## Problem
Repeat only the stretch of lines below that runs from the line with "LINK_CTRL (R168), and" through the line with "def State.linkClockLost (s", unaltered.

## Entries provided
'''

-- ==== Sys2Proof/Machine/LinkExec.lean ====
section
/-!
DEFINITION. The slip link where it meets the rest of the block: link loss (R166, R68), the written operations of
LINK_CTRL (R168), and the companion's reports that move other engines (R155, R156, R269, R295).
-/
namespace Sys2Proof.Machine

/-! Loss (R166) -/

/-- A head's link is lost: the head leaves service, its settings go to step 8, its sled stops, and what was armed
is ready again. -/
def State.linkGone (s : State) (h : Nat) (bothDown : Bool) : State :=
  let b := headPage h
  let t := ((s.count b HEAD.LOSS_CNT).istat b 9).event b (headCode h 0x102) 4
  let t := if bothDown then t else t.send (.down h .park)
  let t := t.setLink h { t.link h with tables := [], mapPending := none }
  let t := if t.fld b HEAD.LINK_STAT_COMP_OWNER = 0 then t else (t.setFld b HEAD.LINK_STAT_COMP_OWNER 0).istat b 12
  let t := (((t.setFlag b HEAD.LINK_STAT_CONFLICT false).fireOwnerLost h).seqLinkLost h).sledLinkLost h
  (t.headGone h).refreshHead h

/-- The loss is declared: retraining starts at once with AUTO_RETRAIN. -/
def State.linkLost (s : State) (h : Nat) (bothDown : Bool) : State :=
  let t := s.linkGone h bothDown
  if t.flag (headPage h) HEAD.LINK_CTRL_AUTO_RETRAIN then t.startTraining h 1 false else t.setLinkState h 0

/-- The PLL of a head group lost lock (R68, R166): every lane loses its clock, and retraining waits for the relock. -/
def State.linkClockLost (s : State) (h : Nat) : State :=
  let t := if s.linkState h = 5 ∨ s.linkState h = 6 then s.linkGone h true else s
  let t := t.forEach (List.range 11) fun u i => u.setLane h i { u.lane h i with block := false, frame := false }
  let t := t.setLink h { t.link h with retryDue := false }
  (if t.linkState h < 7 then t.setLinkState h 0 else t).bandClock h

/-- The group of a head (R53). -/
def headGroup (h : Nat) : Nat := if h = 32 then 3 else h / 8

/-- LINK_LOSS (R166): an upstream fault that no lane covers has put the link out of service before. -/
def execLinkLoss (h : HeadIx) (why : LossCause) (s : State) : Res :=
  let n := s.linkState h.val
  if n ≠ 5 ∧ n ≠ 6 then done s
  else match why with
    | .noFrame => done (s.linkLost h.val false)
    | .bothDown => if s.laneFailed h.val 9 ∧ s.laneFailed h.val 10 then done (s.linkLost h.val true) else done s
    | .uncovered => if n = 6 then done (s.linkLost h.val false) else done s
    | .pll => if s.fldBit ckPage CK.PLL_LOCK (19 + headGroup h.val) then done s else done (s.linkClockLost h.val)

/-- A position is moved to the standby lane once (R144, R168); 0xF and the values 8 to 14, of which the spec says nothing,
move none (log entry 149). -/
def State.forcePos (s : State) (h p : Nat) : State :=
  if 8 ≤ p then s
  else match s.standbyLane h with
    | some lane => s.linkMap h p lane
    | none => s

/-- A written RETRAIN starts a training with a new budget; RETRAIN reads 1 until T4 or failure (R166). A link that
is up is taken down first. -/
def State.retrain (s : State) (h : Nat) : State :=
  let t := if s.linkState h = 5 ∨ s.linkState h = 6 then s.linkGone h false else s
  (t.setFld (headPage h) HEAD.LINK_CTRL_RETRAIN 1).startTraining h 1 false

/-! Reports -/

/-- Every owned head reports parked after a seal: HOLDUP_T_PARK, in 10 µs (R397). -/
def State.parkedAll (s : State) : State :=
  let p := journalPage
  if !s.fire.holdup || !s.flag p JOURNAL.JR_STAT_SEALED || decide (s.fld p JOURNAL.HOLDUP_T_PARK ≠ 0) then s
  else if (List.range 33).all fun h => !s.headObeys h || s.headParked h then
    s.setFld p JOURNAL.HOLDUP_T_PARK (min 0xFFFF ((s.now - s.fire.holdupAt) / 10000))
  else s

/-- STATUS (R155, R538): what the companion obeys decides the head's axis and loops; an epoch newer than this
side's own makes its claim stale. -/
def execStatusMsg (h : HeadIx) (b : StatusBody) (s : State) : Res :=
  let n := h.val
  let had := s.headObeys n
  let t := s.statusFields n b
  let has := t.headObeys n
  let t := if had && !has then ((t.seqOwnerLost n).fireOwnerLost n).axOwnership n false false
    else if !had && has && decide (t.axState n = 6) then t.axOwnership n true true else t
  let t := if t.tokenMine n && newer b.epoch.val (t.token n).2 && !t.tw.pendingConflict.contains n then
      (t.setOwnTx n false).setTw { t.tw with pendingConflict := t.tw.pendingConflict ++ [n] }
    else t
  done ((t.refreshHead n).parkedAll)

/-- TABLE_ACK (R269): the oldest load of that table is stored, or goes out again up to three times; its fourth failure stops
firing on the head. -/
def execTableAck (h : HeadIx) (table result offset _nbody : Nat) (s : State) : Res :=
  let l := s.link h.val
  let hit (m : DownMsg) : Bool := match m with
    | .tableLoad t _ _ o _ => decide (t = table) && decide (o = offset)
    | _ => false
  match l.tables.find? fun m => hit m.1 with
  | none => done s
  | some (m, n) =>
    let rest := l.tables.erase (m, n)
    if result = 0 then done (s.setLink h.val { l with tables := rest })
    else if n < 3 then done ((s.setLink h.val { l with tables := rest ++ [(m, n + 1)] }).send (.down h.val m))
    else done ((s.setLink h.val { l with tables := rest }).dropFiring h.val)

/-- GROOVE (R156): its disc-ID quarter; the confirmed address of a band for which the sequencer waits; and, while
the head is to scan or fire another setting, the mismatch that loses the band. -/
def execGrooveWord (h : HeadIx) (crcOk : Bool) (setting quarter q : Nat) (s : State) : Res :=
  if !crcOk then done s
  else
    let n := h.val
    let t := s.grooveQuarter n (saLayer setting) q quarter
    let layer := saLayer setting
    let band := bandOfSetting (saSetting setting)
    if (t.seq n).phase = .address then done (t.seqAddress n layer band)
    else
      let scans := decide (t.fireState n = 1) || t.headFires n
      let off : Bool := match (t.band n).expect with
        | some (sa, _) => decide (sa ≠ setting)
        | none => false
      if scans && off then done (t.bandLost n layer band) else done t

/-- SERVO_ERR (R295): the frame's loops. An isolated CE takes no sample (R50); a sample whose crossing to CE is stale
counts as missing (R44, log entry 146). A layer jump that ends in the frame reloads the channel's start values (R207). -/
def execServoErr (h : HeadIx) (e : ServoErr) (obs : ServoObs) (s : State) : Res :=
  let n := h.val
  if s.flag ctrlengPage HDR.ISOLATE then done s
  else if s.xingStale n 57 0 then done (s.frameMissing n)
  else done ((s.servoFrame n e obs).bandLayerEntered n)

end Sys2Proof.Machine
end

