/-- Answer a request and keep the response (R79, R83). A closed session discards it (R89). -/
def State.sbRespond (s : State) (sid : SessionIx) (req : SbHeader) (status count : Nat) (payload : List Nat) (short : Nat := 0) : State :=
  match s.session sid.val with
  | none => s
  | some x =>
    let resp : SbHeader := { version := 1, opcode := if status = 0 then 0x20 else 0x21, tag := req.tag, count := count,
                             address := req.address, status := status, flags := req.opcode % 256 * 256 + short }
    let kept := x.kept ++ [{ req := req, resp := resp, payload := payload, time := s.now }]
    let t := (s.setSession sid.val (some { x with kept := kept.drop (kept.length - 64) })).send (.sbDatagram sid (sbDatagram resp payload))
    if status = 0 then t else t.count stebaroPage STEBARO.SB_NAK_CNT

/-- A NAK: the index of the first register at fault (R79). -/
def State.sbNak (s : State) (sid : SessionIx) (req : SbHeader) (status index : Nat) : State := s.sbRespond sid req status 1 [index]

/-! Writes of a path -/

/-- A path can reach the registers: the chip is out of reset, and a session is open. -/
def State.pathLive (s : State) (path : Path) : Bool :=
  decide (s.svc.held = .no) && (s.roleOf path).isSome

/-- Answer a write that was executed or refused. -/
def State.answerWrite (s : State) (w : HeldWrite) (r : Option (Nat × Nat × Nat)) : State :=
  match w.for' with
  | .plain =>
    let a := match r with
      | some (_, a, _) => a
      | none => (w.pairs.map Prod.fst).headD 0
    s.send (.writeDone w.path a (match r with
      | some (_, _, c) => c
      | none => 0))
  | .steb req => match w.path with
    | .steb sid => (match r with
      | some (n, a, c) => s.sbNak sid req (sbStatus a c) n
      | none => s.sbRespond sid req 0 0 [])
    | .mc | .host => s
  | .admin c cid => s.complete c cid (match r with
    | some (_, _, 6) => .invalidField
    | some _ => .opDenied
    | none => .ok)

/-- Check and execute a write, and answer it. A write that reset the chip is not answered. -/
def State.finishWrite (s : State) (w : HeldWrite) : State :=
  let (r, t) := s.tryWrite w.path w.pairs
  if r.isNone && w.pairs.contains (chipPage + 0x70, 0x5A5A) then t else t.answerWrite w r

/-- A write of a path (R59, R61): it waits while a page of it is in a transfer, or behind a write that waits there. -/
def State.regWrite (s : State) (path : Path) (ws : List (Nat × Nat)) (for' : WriteFor := .plain) : State :=
  if !s.pathLive path then s
  else
    let w : HeldWrite := { path := path, pairs := ws, arrival := s.now, for' := for' }
    if (s.transferring ws).isSome || behind ws s.arb.waiting then s.setArb { s.arb with waiting := s.arb.waiting ++ [w] }
    else s.finishWrite w

/-- The first waiting write whose pages satisfy `ok` and that no earlier one precedes, taken out of the queue. -/
def takeHeld (ok : HeldWrite → Bool) : List HeldWrite → List HeldWrite → Option (HeldWrite × List HeldWrite)
  | _, [] => none
  | before, w :: r =>
    if ok w && !behind w.pairs before then some (w, before ++ r) else takeHeld ok (before ++ [w]) r

/-- WRITE_RELEASED_AFTER_TRANSFER (R61): the first write whose pages are settled is checked against the new owner. -/
def execWriteReleasedAfterTransfer (s : State) : Res :=
  match takeHeld (fun w => (s.transferring w.pairs).isNone) [] s.arb.waiting with
  | none => done s
  | some (w, r) =>
    let t := s.setArb { s.arb with waiting := r }
    done (if t.pathLive w.path then t.finishWrite w else t)

/-- WRITE_TRANSFER_TIMEOUT (R61): the oldest write that still waits for a transfer is refused with CLASS 4 at the page
in transfer, once 10 ms have passed since it came. -/
def execWriteTransferTimeout (s : State) : Res :=
  match s.arb.waiting.find? fun w => (s.transferring w.pairs).isSome && decide (w.arrival + 10000000 ≤ s.now) with
  | none => done s
  | some w =>
    let t := s.setArb { s.arb with waiting := s.arb.waiting.erase w }
    match t.transferring w.pairs with
    | none => done t
    | some (n, a, _) =>
      if t.pathLive w.path then done ((t.refuse (arbiterBase a) 4).answerWrite w (some (n, a, 4))) else done t

/-! Reads of a path -/

/-- A read of a register by a path, answered. -/
def State.regRead (s : State) (path : Path) (a : Nat) (meets : List (Nat × Nat) := []) : State :=
  if !s.pathLive path then s
  else
    let (v, _, t) := s.readWord path a meets
    t.send (.readData path a v)

/-- Several reads in order. -/
def State.readMany (s : State) (path : Path) : List Nat → List Nat × State
  | [] => ([], s)
  | a :: r =>
    let (v, _, t) := s.readWord path a
    let (vs, u) := t.readMany path r
    (v :: vs, u)

/-- Reads of one address, until the window there is empty (R84). -/
def State.readPort (s : State) (path : Path) (a : Nat) : Nat → List Nat × Bool × State
  | 0 => ([], false, s)
  | n + 1 =>
    let (v, empty, t) := s.readWord path a
    if empty then ([], true, t)
    else
      let (vs, short, u) := t.readPort path a n
      (v :: vs, short, u)

/-- The index of the first address that is no register's. -/
def firstBad (as : List Nat) : Option Nat := as.findIdx? badAddress

/-! Sessions (R75, R76, R510, R511) -/

/-- Stebaro is served on a port (R76). -/
def State.served (s : State) (p : Nat) : Bool :=
  match p with
  | 0 => s.flag stebaroPage STEBARO.EN_P0
  | 1 => s.flag stebaroPage STEBARO.EN_P1
  | 3 => s.flag stebaroPage STEBARO.EN_M
  | _ => false

/-- A role anchor's digest as bytes. -/
def State.anchorDigest (s : State) (n : Nat) : List Nat :=
  [TE.ROLE_ANCHOR_DIGEST0, TE.ROLE_ANCHOR_DIGEST1, TE.ROLE_ANCHOR_DIGEST2, TE.ROLE_ANCHOR_DIGEST3, TE.ROLE_ANCHOR_DIGEST4,
   TE.ROLE_ANCHOR_DIGEST5, TE.ROLE_ANCHOR_DIGEST6, TE.ROLE_ANCHOR_DIGEST7, TE.ROLE_ANCHOR_DIGEST8, TE.ROLE_ANCHOR_DIGEST9,
   TE.ROLE_ANCHOR_DIGEST10, TE.ROLE_ANCHOR_DIGEST11].flatMap fun f => bytesLE 4 (s.fld tePage f n)

/-- Record a digest in ROLE_ANCHOR[0] with the custodian role (R510). -/
def State.bindAnchor (s : State) (d : List Nat) : State :=
  let fs := [TE.ROLE_ANCHOR_DIGEST0, TE.ROLE_ANCHOR_DIGEST1, TE.ROLE_ANCHOR_DIGEST2, TE.ROLE_ANCHOR_DIGEST3, TE.ROLE_ANCHOR_DIGEST4,
   TE.ROLE_ANCHOR_DIGEST5, TE.ROLE_ANCHOR_DIGEST6, TE.ROLE_ANCHOR_DIGEST7, TE.ROLE_ANCHOR_DIGEST8, TE.ROLE_ANCHOR_DIGEST9,
   TE.ROLE_ANCHOR_DIGEST10, TE.ROLE_ANCHOR_DIGEST11]
  let t := s.forEach (fs.zip (wordsLE d)) fun u x => u.setFld tePage x.1 x.2 0
  (t.setFld tePage TE.ROLE_ANCHOR_ROLE 3 0).setFlag tePage TE.ROLE_ANCHOR_VALID true 0

/-- The role of ROLE_ANCHOR[n].ROLE; 0 is none (R535). -/
def roleCode : Nat → Option Role
  | 1 => some .observer
  | 2 => some .operator
  | 3 => some .custodian
  | _ => none

/-- The role of a chain of key digests, peer certificate first (R511): the lowest-numbered valid anchor that the chain's
last certificate, within four, matches. -/
def State.chainRole (s : State) (chain : List (List Nat)) : Option Role :=
  if chain.isEmpty ∨ 4 < chain.length then none
  else
    let last := chain.getLastD []
    match (List.range 16).find? fun n => s.flag tePage TE.ROLE_ANCHOR_VALID n && decide (s.anchorDigest n = last) with
    | some n => roleCode (s.fld tePage TE.ROLE_ANCHOR_ROLE n)
    | none => none

/-- DTLS_HANDSHAKE (R75, R76, R510, R511, R569): the lowest free session opens with the chain's role, or the handshake is
refused. In the open state the first peer on port M is bound as custodian. The peer's certificate carries a P-384 or Ed25519
key (R528). -/
def execDtlsHandshake (port : PortIx) (chain : CertChain) (s : State) : Res :=
  let p := port.val
  let key := chain.key
  let chain := chain.certs
  if s.svc.held ≠ .no ∨ !s.served p ∨ !s.flag rdyPage RDY.STEBARO ∨ !s.accepts stebaroPage ∨ key = .other then done s
  else
    let first := decide (p = 3) && s.flag tePage TE.TE_STAT_OPEN && !s.flag tePage TE.ROLE_ANCHOR_VALID 0 && !chain.isEmpty
    let free := (List.range 16).find? fun i => (s.session i).isNone
    match free with
    | none => done s
    | some i =>
      let t := if first then s.bindAnchor (chain.headD []) else s
      match (if first then some Role.custodian else t.chainRole chain) with
      | none => done t
      | some r =>
        let x : Session := { port := p, role := r, cert := chain.headD [], sub := none, kept := [], lastDatagram := s.now }
        done ((t.setSession i (some x)).istat stebaroPage 8)

/-- DATAGRAM_DISCARD (R78): a datagram to a port that serves Stebaro, which fails DTLS record protection or has a wrong
MAGIC. One that has neither fault is discarded by no rule. -/
def execDatagramDiscard (port : Datagram) (s : State) : Res :=
  done (if s.svc.held = .no ∧ s.served port.port.val = true ∧ (port.recordOk = false ∨ sbHeaderOf port.bytes = none)
    then s.count stebaroPage STEBARO.SB_DROP_CNT else s)

/-- SESSION_CLOSE (R75). -/
def execSessionClose (sid : SessionIx) (s : State) : Res := done (s.closeSession sid.val)

/-- The idle time-out of a session in nanoseconds: SB_IDLE_TMO within 10 to 3,600 s (R89). -/
def State.idleTimeout (s : State) : Nat := 1000000000 * max 10 (min 3600 (s.fld stebaroPage STEBARO.SB_IDLE_TMO))

/-- SESSION_IDLE_TIMEOUT (R75): a session without a datagram for SB_IDLE_TMO seconds ends. -/
def execSessionIdleTimeout (sid : SessionIx) (s : State) : Res :=
  match s.session sid.val with
  | some x => done (if x.lastDatagram + s.idleTimeout ≤ s.now then s.closeSession sid.val else s)
  | none => done s

/-! Requests (R78-R84) -/

/-- What an opcode of a client takes (R79): the least and the largest COUNT, and payload words of a count. -/
def clientOp (op n : Nat) : Option (Nat × Nat × Nat) :=
  match op with
  | 1 => some (1, 256, n)
  | 2 => some (1, 128, 2 * n)
  | 3 => some (1, 256, 0)
  | 4 => some (1, 256, n)
  | 5 => some (1, 256, 0)
  | 6 => some (0, 0, 4)
  | _ => none

/-- Requests of a session in progress: its writes that wait (R61). -/
def State.outstanding (s : State) (i : Nat) : Nat :=
  (s.arb.waiting.filter fun w => decide (pathKey w.path = 2 + i)).length

/-- The fault of a request's form, as a status code (R82). The order in which they are looked for is the model's (log
entry 147): VERSION, OPCODE, COUNT, ADDRESS[31:24], then the outstanding requests; CROSS_PAGE comes after these and before
the faults of single registers. An ADDRESS below 2^24 where the table gives 0 is accepted, as STATUS and FLAGS of a
request are (log entry 147). -/
def State.requestFault (s : State) (i : Nat) (h : SbHeader) (words : Nat) : Option Nat :=
  if h.version ≠ 1 then some 1
  else match clientOp h.opcode h.count with
  | none => some 2
  | some (lo, hi, want) =>
    if h.count < lo ∨ hi < h.count ∨ words ≠ want then some 3
    else if 2 ^ 24 ≤ h.address then some 4
    else if 32 ≤ s.outstanding i then some 0xA
    else none

/-- A datagram of a session arrives: its idle time starts again, and responses older than 1 s go. -/
def State.sbTouch (s : State) (i : Nat) : State :=
  match s.session i with
  | none => s
  | some x => s.setSession i (some { x with lastDatagram := s.now, kept := x.kept.filter fun k => decide (s.now ≤ k.time + 1000000000) })
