/-- Stacks: training, fill, faults and repairs (R426-R429, R431-R435, R437, R438, R450, R493). -/
def Obligations.StackCommands : Prop :=
  ∀ s : State,
    (∀ (k : StackIx) (lanes : List (Fin 32 × Fin 36)) (failed : BitVec 32), s.hbmState k.val = 1 →
      exec (.hbmTrainingDone k lanes failed) s = .next (s.hbmTrained k.val lanes failed).settle) ∧
    (∀ k : StackIx, s.hbmState k.val = 2 →
      (0x2000 ≤ s.fld (hbmPage k.val) HBM.FILL_STAT_MIN_WM →
        exec (.zeroFillComplete k) s = .next (s.stackFilled k.val).settle) ∧
      exec (.watermarkStallRelease k () ()) s = .next (s.drainQueues.releaseStalls k.val).settle) ∧
    (∀ (blk : MemBlockIx) (addr : BitVec 32) (syn : BitVec 8),
      exec (.correctableError blk addr syn) s = .next (s.correctable blk.val addr.toNat syn.toNat).settle ∧
      exec (.uncorrectableError blk addr) s = .next (s.uncorrectable blk.val addr.toNat).settle) ∧
    (∀ (blk : MemBlockIx) addr, s.repairOf blk.val .sramRow = some addr →
      let t := s.repairOver blk.val addr .sramRow
      let u := t.setEctState blk.val addr 2
      let used := ((u.ectTable blk.val).filter fun e => decide (e.state = 2)).length
      let v := if used = min 255 (Config.sramSpares blk.val) then u.notice .health else u
      exec (.sramRowSubstitution blk true) s =
        .next ((v.istat (memBlockPage blk.val) 3).event ecctabPage 0x5202 2 0xFF blk.val).settle ∧
      exec (.sramRowSubstitution blk false) s =
        .next (if blk.val = 0 then t.repairDue 0 addr .way else t.noRepair blk.val addr).settle) ∧
    (∀ (k : StackIx) addr, s.repairOf (6 + k.val) .package = some addr →
      let b := hbmPage k.val
      let t := s.repairOver (6 + k.val) addr .package
      exec (.postPackageRepair k .repaired) s =
        .next (((((t.setEctState (6 + k.val) addr 2).count b HBM.PPR_DONE).istat b 10).istat b 3).event b 0x5203 2).settle ∧
      exec (.postPackageRepair k .failed) s =
        .next (((t.count b HBM.PPR_FAIL).istat b 11).pageDue (6 + k.val) addr).settle ∧
      exec (.postPackageRepair k .noResource) s = .next (t.pageDue (6 + k.val) addr).settle) ∧
    (∀ page : Fin 16384, page.val < reservePage → (∃ x ∈ s.mem.repairs, x.2.2 = .page ∧ x.2.1 * 8 / 2 ^ 21 = page.val) →
      exec (.pageRetirement page) s = .next (s.retirePage page.val).settle) ∧
    (∀ k : StackIx, s.scrubDue k.val = true →
      let n := (s.scrubbed k.val).1 % scrubWords
      let addr := scrubAddr k.val n
      let next := (n + 1) % scrubWords
      let t := (s.setScrub k.val (next, s.now)).setFld (hbmPage k.val) HBM.SCRUB_PROG (next * 1000 / scrubWords)
      ∀ syn : Fin 256, exec (.scrubWord k syn .clean) s = .next t.settle ∧
        exec (.scrubWord k syn .corrected) s =
          .next ((t.count (hbmPage k.val) HBM.SCRUB_CORR).correctable (6 + k.val) addr syn.val).settle ∧
        exec (.scrubWord k syn .bad) s = .next (t.uncorrectable (6 + k.val) addr).settle) ∧
    (s.fld nvmePage NVME.PS_CUR = 3 → s.hbmState 0 = 3 → s.hbmState 1 = 3 → s.mem.fills = [] → s.mem.waiting = [] →
      s.mem.maint = none →
      let t := (s.forEach s.mem.evb fun u x => u.setMemLine x.1 x.2).setEvb []
      exec .selfRefreshEntry s = .next ((((t.forEach t.heldPlaces fun u x => u.maintain 6 x.1 x.2).setHbmState 0 4).setHbmState 1 4).setReady
        setterPage false).settle) ∧
    (s.fld nvmePage NVME.PS_CUR ≠ 3 → s.hbmState 0 = 4 → s.hbmState 1 = 4 →
      exec .selfRefreshExit s = .next (((s.setHbmState 0 3).setHbmState 1 3).initCache).settle)
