/-! setHy changes `hy` alone -/

@[simp] theorem State.setHy_pending (x : HySt) : (s.setHy x).pending = s.pending := rfl
@[simp] theorem State.setHy_regs (x : HySt) : (s.setHy x).regs = s.regs := rfl
@[simp] theorem State.setHy_words (x : HySt) : (s.setHy x).words = s.words := rfl
@[simp] theorem State.setHy_now (x : HySt) : (s.setHy x).now = s.now := rfl
@[simp] theorem State.setHy_recd (x : HySt) : (s.setHy x).recd = s.recd := rfl
@[simp] theorem State.setHy_oq (x : HySt) : (s.setHy x).oq = s.oq := rfl
@[simp] theorem State.setHy_sess (x : HySt) : (s.setHy x).sess = s.sess := rfl
@[simp] theorem State.setHy_arb (x : HySt) : (s.setHy x).arb = s.arb := rfl
@[simp] theorem State.setHy_flt (x : HySt) : (s.setHy x).flt = s.flt := rfl
@[simp] theorem State.setHy_links (x : HySt) : (s.setHy x).links = s.links := rfl
@[simp] theorem State.setHy_aon (x : HySt) : (s.setHy x).aon = s.aon := rfl
@[simp] theorem State.setHy_ce (x : HySt) : (s.setHy x).ce = s.ce := rfl
@[simp] theorem State.setHy_mot (x : HySt) : (s.setHy x).mot = s.mot := rfl
@[simp] theorem State.setHy_wheels (x : HySt) : (s.setHy x).wheels = s.wheels := rfl
@[simp] theorem State.setHy_bands (x : HySt) : (s.setHy x).bands = s.bands := rfl
@[simp] theorem State.setHy_pool (x : HySt) : (s.setHy x).pool = s.pool := rfl
@[simp] theorem State.setHy_fire (x : HySt) : (s.setHy x).fire = s.fire := rfl
@[simp] theorem State.setHy_load (x : HySt) : (s.setHy x).load = s.load := rfl
@[simp] theorem State.setHy_st (x : HySt) : (s.setHy x).st = s.st := rfl
@[simp] theorem State.setHy_jr (x : HySt) : (s.setHy x).jr = s.jr := rfl
@[simp] theorem State.setHy_mem (x : HySt) : (s.setHy x).mem = s.mem := rfl
@[simp] theorem State.setHy_host (x : HySt) : (s.setHy x).host = s.host := rfl
@[simp] theorem State.setHy_te (x : HySt) : (s.setHy x).te = s.te := rfl
@[simp] theorem State.setHy_tw (x : HySt) : (s.setHy x).tw = s.tw := rfl
@[simp] theorem State.setHy_svc (x : HySt) : (s.setHy x).svc = s.svc := rfl
@[simp] theorem State.setHy_out (x : HySt) : (s.setHy x).out = s.out := rfl
@[simp] theorem State.setHy_freeCount (x : HySt) : (s.setHy x).freeCount = s.freeCount := rfl
@[simp] theorem State.setHy_fld (x : HySt) (p : Nat) (g : Fld) (j : Nat) : (s.setHy x).fld p g j = s.fld p g j := rfl
@[simp] theorem State.setHy_flag (x : HySt) (p : Nat) (g : Fld) (j : Nat) : (s.setHy x).flag p g j = s.flag p g j := rfl

/-! setTe changes `te` alone -/

@[simp] theorem State.setTe_pending (x : TeSt) : (s.setTe x).pending = s.pending := rfl
@[simp] theorem State.setTe_regs (x : TeSt) : (s.setTe x).regs = s.regs := rfl
@[simp] theorem State.setTe_words (x : TeSt) : (s.setTe x).words = s.words := rfl
@[simp] theorem State.setTe_now (x : TeSt) : (s.setTe x).now = s.now := rfl
@[simp] theorem State.setTe_recd (x : TeSt) : (s.setTe x).recd = s.recd := rfl
@[simp] theorem State.setTe_oq (x : TeSt) : (s.setTe x).oq = s.oq := rfl
@[simp] theorem State.setTe_sess (x : TeSt) : (s.setTe x).sess = s.sess := rfl
@[simp] theorem State.setTe_arb (x : TeSt) : (s.setTe x).arb = s.arb := rfl
@[simp] theorem State.setTe_flt (x : TeSt) : (s.setTe x).flt = s.flt := rfl
@[simp] theorem State.setTe_links (x : TeSt) : (s.setTe x).links = s.links := rfl
@[simp] theorem State.setTe_aon (x : TeSt) : (s.setTe x).aon = s.aon := rfl
@[simp] theorem State.setTe_ce (x : TeSt) : (s.setTe x).ce = s.ce := rfl
@[simp] theorem State.setTe_mot (x : TeSt) : (s.setTe x).mot = s.mot := rfl
@[simp] theorem State.setTe_wheels (x : TeSt) : (s.setTe x).wheels = s.wheels := rfl
@[simp] theorem State.setTe_bands (x : TeSt) : (s.setTe x).bands = s.bands := rfl
@[simp] theorem State.setTe_pool (x : TeSt) : (s.setTe x).pool = s.pool := rfl
@[simp] theorem State.setTe_fire (x : TeSt) : (s.setTe x).fire = s.fire := rfl
@[simp] theorem State.setTe_load (x : TeSt) : (s.setTe x).load = s.load := rfl
@[simp] theorem State.setTe_st (x : TeSt) : (s.setTe x).st = s.st := rfl
@[simp] theorem State.setTe_jr (x : TeSt) : (s.setTe x).jr = s.jr := rfl
@[simp] theorem State.setTe_mem (x : TeSt) : (s.setTe x).mem = s.mem := rfl
@[simp] theorem State.setTe_host (x : TeSt) : (s.setTe x).host = s.host := rfl
@[simp] theorem State.setTe_tw (x : TeSt) : (s.setTe x).tw = s.tw := rfl
@[simp] theorem State.setTe_hy (x : TeSt) : (s.setTe x).hy = s.hy := rfl
@[simp] theorem State.setTe_svc (x : TeSt) : (s.setTe x).svc = s.svc := rfl
@[simp] theorem State.setTe_out (x : TeSt) : (s.setTe x).out = s.out := rfl
@[simp] theorem State.setTe_freeCount (x : TeSt) : (s.setTe x).freeCount = s.freeCount := rfl
@[simp] theorem State.setTe_fld (x : TeSt) (p : Nat) (g : Fld) (j : Nat) : (s.setTe x).fld p g j = s.fld p g j := rfl
@[simp] theorem State.setTe_flag (x : TeSt) (p : Nat) (g : Fld) (j : Nat) : (s.setTe x).flag p g j = s.flag p g j := rfl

'''

## Answer area
LINK_CTRL (R168), and the companion's reports that move other engines (R155, R156, R269, R295).
-/
namespace Sys2Proof.Machine

/-! Loss (R166) -/

/-- A head's link is lost: the head leaves service, its settings go to step 8, its sled stops, and what was armed
is ready again. -/
def State.linkGone (s : State) (h : Nat) (bothDown : Bool) : State :=
  let b := headPage h
  let t := ((s.count b HEAD.LOSS_CNT).istat b 9).event b (headCode h 0x102) 4
  let t := if bothDown then t else t.send (.down h .park)
  let t := t.setLink h { t.link h with tables := [], mapPending := none }
  let t := if t.fld b HEAD.LINK_STAT_COMP_OWNER = 0 then t else (t.setFld b HEAD.LINK_STAT_COMP_OWNER 0).istat b 12
  let t := (((t.setFlag b HEAD.LINK_STAT_CONFLICT false).fireOwnerLost h).seqLinkLost h).sledLinkLost h
  (t.headGone h).refreshHead h

/-- The loss is declared: retraining starts at once with AUTO_RETRAIN. -/
def State.linkLost (s : State) (h : Nat) (bothDown : Bool) : State :=
  let t := s.linkGone h bothDown
  if t.flag (headPage h) HEAD.LINK_CTRL_AUTO_RETRAIN then t.startTraining h 1 false else t.setLinkState h 0

/-- The PLL of a head group lost lock (R68, R166): every lane loses its clock, and retraining waits for the relock. -/
def State.linkClockLost (s : State) (h : Nat) : State :=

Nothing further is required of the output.